Radioactive Isotopes in Medicine: Handling, Applications, and Safety Measures: A Review

Many elements on Earth occur in various atomic configurations called isotopes, which have identical atomic numbers but vary in atomic mass.  Un-stable elements undergo disintegration through energy emission; isotopes that emit radiation are termed radioisotopes.  The application of these isotopes in sectors including manufacturing, farming, medical services, and research institutions is presently of considerable significance.  In the medical field, these isotopes are employed in nuclear medicine for diagnostic and therapeutic uses.  Radionuclide imaging, or functional imaging, represents a medical specialty that uniquely enables the evaluation of physiological changes resulting from biochemical abnormalities, utilizing the radiotracer technique.

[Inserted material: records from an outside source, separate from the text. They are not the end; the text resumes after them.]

-- ==== Sys2Proof/Laws/Constructors.lean ====
section
/-!
SUPPORT. The mnemonic of every constructor and the addresses it stores to, so that a claim about all instructions never
searches the opcode table and never unfolds `storedAddrs`.
-/

namespace Sys2Proof.Machine

/-! ### Mnemonics -/

@[simp] theorem mnemonicOf_ldaImm (v : Byte) : mnemonicOf (.ldaImm v) = "LDA" := rfl
@[simp] theorem mnemonicOf_ldaZp (z : Byte) : mnemonicOf (.ldaZp z) = "LDA" := rfl
@[simp] theorem mnemonicOf_ldaZpx (z : Byte) : mnemonicOf (.ldaZpx z) = "LDA" := rfl
@[simp] theorem mnemonicOf_ldaAbs (a : Addr) : mnemonicOf (.ldaAbs a) = "LDA" := rfl
@[simp] theorem mnemonicOf_ldaAbsx (a : Addr) : mnemonicOf (.ldaAbsx a) = "LDA" := rfl
@[simp] theorem mnemonicOf_ldaAbsy (a : Addr) : mnemonicOf (.ldaAbsy a) = "LDA" := rfl
@[simp] theorem mnemonicOf_ldaIndx (z : Byte) : mnemonicOf (.ldaIndx z) = "LDA" := rfl
@[simp] theorem mnemonicOf_ldaIndy (z : Byte) : mnemonicOf (.ldaIndy z) = "LDA" := rfl
@[simp] theorem mnemonicOf_ldxImm (v : Byte) : mnemonicOf (.ldxImm v) = "LDX" := rfl
@[simp] theorem mnemonicOf_ldxZp (z : Byte) : mnemonicOf (.ldxZp z) = "LDX" := rfl
@[simp] theorem mnemonicOf_ldxZpy (z : Byte) : mnemonicOf (.ldxZpy z) = "LDX" := rfl
@[simp] theorem mnemonicOf_ldxAbs (a : Addr) : mnemonicOf (.ldxAbs a) = "LDX" := rfl
@[simp] theorem mnemonicOf_ldxAbsy (a : Addr) : mnemonicOf (.ldxAbsy a) = "LDX" := rfl
@[simp] theorem mnemonicOf_ldyImm (v : Byte) : mnemonicOf (.ldyImm v) = "LDY" := rfl
@[simp] theorem mnemonicOf_ldyZp (z : Byte) : mnemonicOf (.ldyZp z) = "LDY" := rfl
@[simp] theorem mnemonicOf_ldyZpx (z : Byte) : mnemonicOf (.ldyZpx z) = "LDY" := rfl
@[simp] theorem mnemonicOf_ldyAbs (a : Addr) : mnemonicOf (.ldyAbs a) = "LDY" := rfl
@[simp] theorem mnemonicOf_ldyAbsx (a : Addr) : mnemonicOf (.ldyAbsx a) = "LDY" := rfl
@[simp] theorem mnemonicOf_staZp (z : Byte) : mnemonicOf (.staZp z) = "STA" := rfl
@[simp] theorem mnemonicOf_staZpx (z : Byte) : mnemonicOf (.staZpx z) = "STA" := rfl
@[simp] theorem mnemonicOf_staAbs (a : Addr) : mnemonicOf (.staAbs a) = "STA" := rfl
@[simp] theorem mnemonicOf_staAbsx (a : Addr) : mnemonicOf (.staAbsx a) = "STA" := rfl
@[simp] theorem mnemonicOf_staAbsy (a : Addr) : mnemonicOf (.staAbsy a) = "STA" := rfl
@[simp] theorem mnemonicOf_staIndx (z : Byte) : mnemonicOf (.staIndx z) = "STA" := rfl
@[simp] theorem mnemonicOf_staIndy (z : Byte) : mnemonicOf (.staIndy z) = "STA" := rfl
@[simp] theorem mnemonicOf_stxZp (z : Byte) : mnemonicOf (.stxZp z) = "STX" := rfl
@[simp] theorem mnemonicOf_stxZpy (z : Byte) : mnemonicOf (.stxZpy z) = "STX" := rfl
@[simp] theorem mnemonicOf_stxAbs (a : Addr) : mnemonicOf (.stxAbs a) = "STX" := rfl
@[simp] theorem mnemonicOf_styZp (z : Byte) : mnemonicOf (.styZp z) = "STY" := rfl
@[simp] theorem mnemonicOf_styZpx (z : Byte) : mnemonicOf (.styZpx z) = "STY" := rfl
@[simp] theorem mnemonicOf_styAbs (a : Addr) : mnemonicOf (.styAbs a) = "STY" := rfl
@[simp] theorem mnemonicOf_andImm (v : Byte) : mnemonicOf (.andImm v) = "AND" := rfl
@[simp] theorem mnemonicOf_andZp (z : Byte) : mnemonicOf (.andZp z) = "AND" := rfl
@[simp] theorem mnemonicOf_andZpx (z : Byte) : mnemonicOf (.andZpx z) = "AND" := rfl
@[simp] theorem mnemonicOf_andAbs (a : Addr) : mnemonicOf (.andAbs a) = "AND" := rfl
@[simp] theorem mnemonicOf_andAbsx (a : Addr) : mnemonicOf (.andAbsx a) = "AND" := rfl
@[simp] theorem mnemonicOf_andAbsy (a : Addr) : mnemonicOf (.andAbsy a) = "AND" := rfl
@[simp] theorem mnemonicOf_andIndx (z : Byte) : mnemonicOf (.andIndx z) = "AND" := rfl
@[simp] theorem mnemonicOf_andIndy (z : Byte) : mnemonicOf (.andIndy z) = "AND" := rfl
@[simp] theorem mnemonicOf_oraImm (v : Byte) : mnemonicOf (.oraImm v) = "ORA" := rfl
@[simp] theorem mnemonicOf_oraZp (z : Byte) : mnemonicOf (.oraZp z) = "ORA" := rfl
@[simp] theorem mnemonicOf_oraZpx (z : Byte) : mnemonicOf (.oraZpx z) = "ORA" := rfl
@[simp] theorem mnemonicOf_oraAbs (a : Addr) : mnemonicOf (.oraAbs a) = "ORA" := rfl
@[simp] theorem mnemonicOf_oraAbsx (a : Addr) : mnemonicOf (.oraAbsx a) = "ORA" := rfl
@[simp] theorem mnemonicOf_oraAbsy (a : Addr) : mnemonicOf (.oraAbsy a) = "ORA" := rfl
@[simp] theorem mnemonicOf_oraIndx (z : Byte) : mnemonicOf (.oraIndx z) = "ORA" := rfl
@[simp] theorem mnemonicOf_oraIndy (z : Byte) : mnemonicOf (.oraIndy z) = "ORA" := rfl
@[simp] theorem mnemonicOf_eorImm (v : Byte) : mnemonicOf (.eorImm v) = "EOR" := rfl
@[simp] theorem mnemonicOf_eorZp (z : Byte) : mnemonicOf (.eorZp z) = "EOR" := rfl
@[simp] theorem mnemonicOf_eorZpx (z : Byte) : mnemonicOf (.eorZpx z) = "EOR" := rfl
@[simp] theorem mnemonicOf_eorAbs (a : Addr) : mnemonicOf (.eorAbs a) = "EOR" := rfl
@[simp] theorem mnemonicOf_eorAbsx (a : Addr) : mnemonicOf (.eorAbsx a) = "EOR" := rfl
@[simp] theorem mnemonicOf_eorAbsy (a : Addr) : mnemonicOf (.eorAbsy a) = "EOR" := rfl
@[simp] theorem mnemonicOf_eorIndx (z : Byte) : mnemonicOf (.eorIndx z) = "EOR" := rfl
@[simp] theorem mnemonicOf_eorIndy (z : Byte) : mnemonicOf (.eorIndy z) = "EOR" := rfl
@[simp] theorem mnemonicOf_bitZp (z : Byte) : mnemonicOf (.bitZp z) = "BIT" := rfl
@[simp] theorem mnemonicOf_bitAbs (a : Addr) : mnemonicOf (.bitAbs a) = "BIT" := rfl
@[simp] theorem mnemonicOf_adcImm (v : Byte) : mnemonicOf (.adcImm v) = "ADC" := rfl
@[simp] theorem mnemonicOf_adcZp (z : Byte) : mnemonicOf (.adcZp z) = "ADC" := rfl
@[simp] theorem mnemonicOf_adcZpx (z : Byte) : mnemonicOf (.adcZpx z) = "ADC" := rfl
@[simp] theorem mnemonicOf_adcAbs (a : Addr) : mnemonicOf (.adcAbs a) = "ADC" := rfl
@[simp] theorem mnemonicOf_adcAbsx (a : Addr) : mnemonicOf (.adcAbsx a) = "ADC" := rfl
@[simp] theorem mnemonicOf_adcAbsy (a : Addr) : mnemonicOf (.adcAbsy a) = "ADC" := rfl
@[simp] theorem mnemonicOf_adcIndx (z : Byte) : mnemonicOf (.adcIndx z) = "ADC" := rfl
@[simp] theorem mnemonicOf_adcIndy (z : Byte) : mnemonicOf (.adcIndy z) = "ADC" := rfl
@[simp] theorem mnemonicOf_sbcImm (v : Byte) : mnemonicOf (.sbcImm v) = "SBC" := rfl
@[simp] theorem mnemonicOf_sbcZp (z : Byte) : mnemonicOf (.sbcZp z) = "SBC" := rfl
@[simp] theorem mnemonicOf_sbcZpx (z : Byte) : mnemonicOf (.sbcZpx z) = "SBC" := rfl
@[simp] theorem mnemonicOf_sbcAbs (a : Addr) : mnemonicOf (.sbcAbs a) = "SBC" := rfl
@[simp] theorem mnemonicOf_sbcAbsx (a : Addr) : mnemonicOf (.sbcAbsx a) = "SBC" := rfl
@[simp] theorem mnemonicOf_sbcAbsy (a : Addr) : mnemonicOf (.sbcAbsy a) = "SBC" := rfl
@[simp] theorem mnemonicOf_sbcIndx (z : Byte) : mnemonicOf (.sbcIndx z) = "SBC" := rfl
@[simp] theorem mnemonicOf_sbcIndy (z : Byte) : mnemonicOf (.sbcIndy z) = "SBC" := rfl
@[simp] theorem mnemonicOf_cmpImm (v : Byte) : mnemonicOf (.cmpImm v) = "CMP" := rfl
@[simp] theorem mnemonicOf_cmpZp (z : Byte) : mnemonicOf (.cmpZp z) = "CMP" := rfl
@[simp] theorem mnemonicOf_cmpZpx (z : Byte) : mnemonicOf (.cmpZpx z) = "CMP" := rfl
@[simp] theorem mnemonicOf_cmpAbs (a : Addr) : mnemonicOf (.cmpAbs a) = "CMP" := rfl
@[simp] theorem mnemonicOf_cmpAbsx (a : Addr) : mnemonicOf (.cmpAbsx a) = "CMP" := rfl
@[simp] theorem mnemonicOf_cmpAbsy (a : Addr) : mnemonicOf (.cmpAbsy a) = "CMP" := rfl
@[simp] theorem mnemonicOf_cmpIndx (z : Byte) : mnemonicOf (.cmpIndx z) = "CMP" := rfl
@[simp] theorem mnemonicOf_cmpIndy (z : Byte) : mnemonicOf (.cmpIndy z) = "CMP" := rfl
@[simp] theorem mnemonicOf_cpxImm (v : Byte) : mnemonicOf (.cpxImm v) = "CPX" := rfl
@[simp] theorem mnemonicOf_cpxZp (z : Byte) : mnemonicOf (.cpxZp z) = "CPX" := rfl
@[simp] theorem mnemonicOf_cpxAbs (a : Addr) : mnemonicOf (.cpxAbs a) = "CPX" := rfl
@[simp] theorem mnemonicOf_cpyImm (v : Byte) : mnemonicOf (.cpyImm v) = "CPY" := rfl
@[simp] theorem mnemonicOf_cpyZp (z : Byte) : mnemonicOf (.cpyZp z) = "CPY" := rfl
@[simp] theorem mnemonicOf_cpyAbs (a : Addr) : mnemonicOf (.cpyAbs a) = "CPY" := rfl
@[simp] theorem mnemonicOf_incZp (z : Byte) : mnemonicOf (.incZp z) = "INC" := rfl
@[simp] theorem mnemonicOf_incZpx (z : Byte) : mnemonicOf (.incZpx z) = "INC" := rfl
@[simp] theorem mnemonicOf_incAbs (a : Addr) : mnemonicOf (.incAbs a) = "INC" := rfl
@[simp] theorem mnemonicOf_incAbsx (a : Addr) : mnemonicOf (.incAbsx a) = "INC" := rfl
@[simp] theorem mnemonicOf_decZp (z : Byte) : mnemonicOf (.decZp z) = "DEC" := rfl
@[simp] theorem mnemonicOf_decZpx (z : Byte) : mnemonicOf (.decZpx z) = "DEC" := rfl
@[simp] theorem mnemonicOf_decAbs (a : Addr) : mnemonicOf (.decAbs a) = "DEC" := rfl
@[simp] theorem mnemonicOf_decAbsx (a : Addr) : mnemonicOf (.decAbsx a) = "DEC" := rfl
@[simp] theorem mnemonicOf_inx : mnemonicOf .inx = "INX" := rfl
@[simp] theorem mnemonicOf_iny : mnemonicOf .iny = "INY" := rfl
@[simp] theorem mnemonicOf_dex : mnemonicOf .dex = "DEX" := rfl
@[simp] theorem mnemonicOf_dey : mnemonicOf .dey = "DEY" := rfl
@[simp] theorem mnemonicOf_aslAcc : mnemonicOf .aslAcc = "ASL" := rfl
@[simp] theorem mnemonicOf_aslZp (z : Byte) : mnemonicOf (.aslZp z) = "ASL" := rfl
@[simp] theorem mnemonicOf_aslZpx (z : Byte) : mnemonicOf (.aslZpx z) = "ASL" := rfl
@[simp] theorem mnemonicOf_aslAbs (a : Addr) : mnemonicOf (.aslAbs a) = "ASL" := rfl
@[simp] theorem mnemonicOf_aslAbsx (a : Addr) : mnemonicOf (.aslAbsx a) = "ASL" := rfl
@[simp] theorem mnemonicOf_lsrAcc : mnemonicOf .lsrAcc = "LSR" := rfl
@[simp] theorem mnemonicOf_lsrZp (z : Byte) : mnemonicOf (.lsrZp z) = "LSR" := rfl
@[simp] theorem mnemonicOf_lsrZpx (z : Byte) : mnemonicOf (.lsrZpx z) = "LSR" := rfl
@[simp] theorem mnemonicOf_lsrAbs (a : Addr) : mnemonicOf (.lsrAbs a) = "LSR" := rfl
@[simp] theorem mnemonicOf_lsrAbsx (a : Addr) : mnemonicOf (.lsrAbsx a) = "LSR" := rfl
@[simp] theorem mnemonicOf_rolAcc : mnemonicOf .rolAcc = "ROL" := rfl
@[simp] theorem mnemonicOf_rolZp (z : Byte) : mnemonicOf (.rolZp z) = "ROL" := rfl
@[simp] theorem mnemonicOf_rolZpx (z : Byte) : mnemonicOf (.rolZpx z) = "ROL" := rfl
@[simp] theorem mnemonicOf_rolAbs (a : Addr) : mnemonicOf (.rolAbs a) = "ROL" := rfl
@[simp] theorem mnemonicOf_rolAbsx (a : Addr) : mnemonicOf (.rolAbsx a) = "ROL" := rfl
@[simp] theorem mnemonicOf_rorAcc : mnemonicOf .rorAcc = "ROR" := rfl
@[simp] theorem mnemonicOf_rorZp (z : Byte) : mnemonicOf (.rorZp z) = "ROR" := rfl
@[simp] theorem mnemonicOf_rorZpx (z : Byte) : mnemonicOf (.rorZpx z) = "ROR" := rfl
@[simp] theorem mnemonicOf_rorAbs (a : Addr) : mnemonicOf (.rorAbs a) = "ROR" := rfl
@[simp] theorem mnemonicOf_rorAbsx (a : Addr) : mnemonicOf (.rorAbsx a) = "ROR" := rfl
@[simp] theorem mnemonicOf_bcc (d : Byte) : mnemonicOf (.bcc d) = "BCC" := rfl
@[simp] theorem mnemonicOf_bcs (d : Byte) : mnemonicOf (.bcs d) = "BCS" := rfl
@[simp] theorem mnemonicOf_beq (d : Byte) : mnemonicOf (.beq d) = "BEQ" := rfl
@[simp] theorem mnemonicOf_bne (d : Byte) : mnemonicOf (.bne d) = "BNE" := rfl
@[simp] theorem mnemonicOf_bmi (d : Byte) : mnemonicOf (.bmi d) = "BMI" := rfl
@[simp] theorem mnemonicOf_bpl (d : Byte) : mnemonicOf (.bpl d) = "BPL" := rfl
@[simp] theorem mnemonicOf_bvc (d : Byte) : mnemonicOf (.bvc d) = "BVC" := rfl
@[simp] theorem mnemonicOf_bvs (d : Byte) : mnemonicOf (.bvs d) = "BVS" := rfl
@[simp] theorem mnemonicOf_pha : mnemonicOf .pha = "PHA" := rfl
@[simp] theorem mnemonicOf_php : mnemonicOf .php = "PHP" := rfl
@[simp] theorem mnemonicOf_pla : mnemonicOf .pla = "PLA" := rfl
@[simp] theorem mnemonicOf_plp : mnemonicOf .plp = "PLP" := rfl
@[simp] theorem mnemonicOf_tax : mnemonicOf .tax = "TAX" := rfl
@[simp] theorem mnemonicOf_tay : mnemonicOf .tay = "TAY" := rfl
@[simp] theorem mnemonicOf_txa : mnemonicOf .txa = "TXA" := rfl
@[simp] theorem mnemonicOf_tya : mnemonicOf .tya = "TYA" := rfl
@[simp] theorem mnemonicOf_tsx : mnemonicOf .tsx = "TSX" := rfl
@[simp] theorem mnemonicOf_txs : mnemonicOf .txs = "TXS" := rfl
@[simp] theorem mnemonicOf_jmpAbs (a : Addr) : mnemonicOf (.jmpAbs a) = "JMP" := rfl
@[simp] theorem mnemonicOf_jmpInd (a : Addr) : mnemonicOf (.jmpInd a) = "JMP" := rfl
@[simp] theorem mnemonicOf_jsr (a : Addr) : mnemonicOf (.jsr a) = "JSR" := rfl
@[simp] theorem mnemonicOf_rts : mnemonicOf .rts = "RTS" := rfl
@[simp] theorem mnemonicOf_brk : mnemonicOf .brk = "BRK" := rfl
@[simp] theorem mnemonicOf_rti : mnemonicOf .rti = "RTI" := rfl
@[simp] theorem mnemonicOf_clc : mnemonicOf .clc = "CLC" := rfl
@[simp] theorem mnemonicOf_sec : mnemonicOf .sec = "SEC" := rfl
@[simp] theorem mnemonicOf_cli : mnemonicOf .cli = "CLI" := rfl
@[simp] theorem mnemonicOf_sei : mnemonicOf .sei = "SEI" := rfl
@[simp] theorem mnemonicOf_cld : mnemonicOf .cld = "CLD" := rfl
@[simp] theorem mnemonicOf_sed : mnemonicOf .sed = "SED" := rfl
@[simp] theorem mnemonicOf_clv : mnemonicOf .clv = "CLV" := rfl
@[simp] theorem mnemonicOf_nop : mnemonicOf .nop = "NOP" := rfl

   Radioisotopes play a pivotal role in modern medicine, being widely used in diagnosis and therapy, contributing to improved disease detection accuracy and treatment effectiveness. In diagnostics, isotopes like technetium-99m (Tc) have been utilized in organ imaging via single-photon emission computed tomographic (SPECT), whereas fluorine-18 (F) was a crucial component in positron emission tomography (PET), facilitating the high-resolution identification of metabolic alterations within tissues.  In therapy, isotopes like iodine-131 (I) were utilized to address thyroid diseases, while lutetium-177 (Lu) is an effective targeted therapy for some cancers. Despite the significant benefits of radioisotopes, challenges related to their availability, high cost, and radiation risks remain, necessitating the development of safer technologies and the production of isotopes using more efficient methods. The future of nuclear medicine depends on continued progress in targeted radiation therapy, improved imaging methods, and enhanced safety measures to ensure maximum therapeutic benefit with the least possible risks.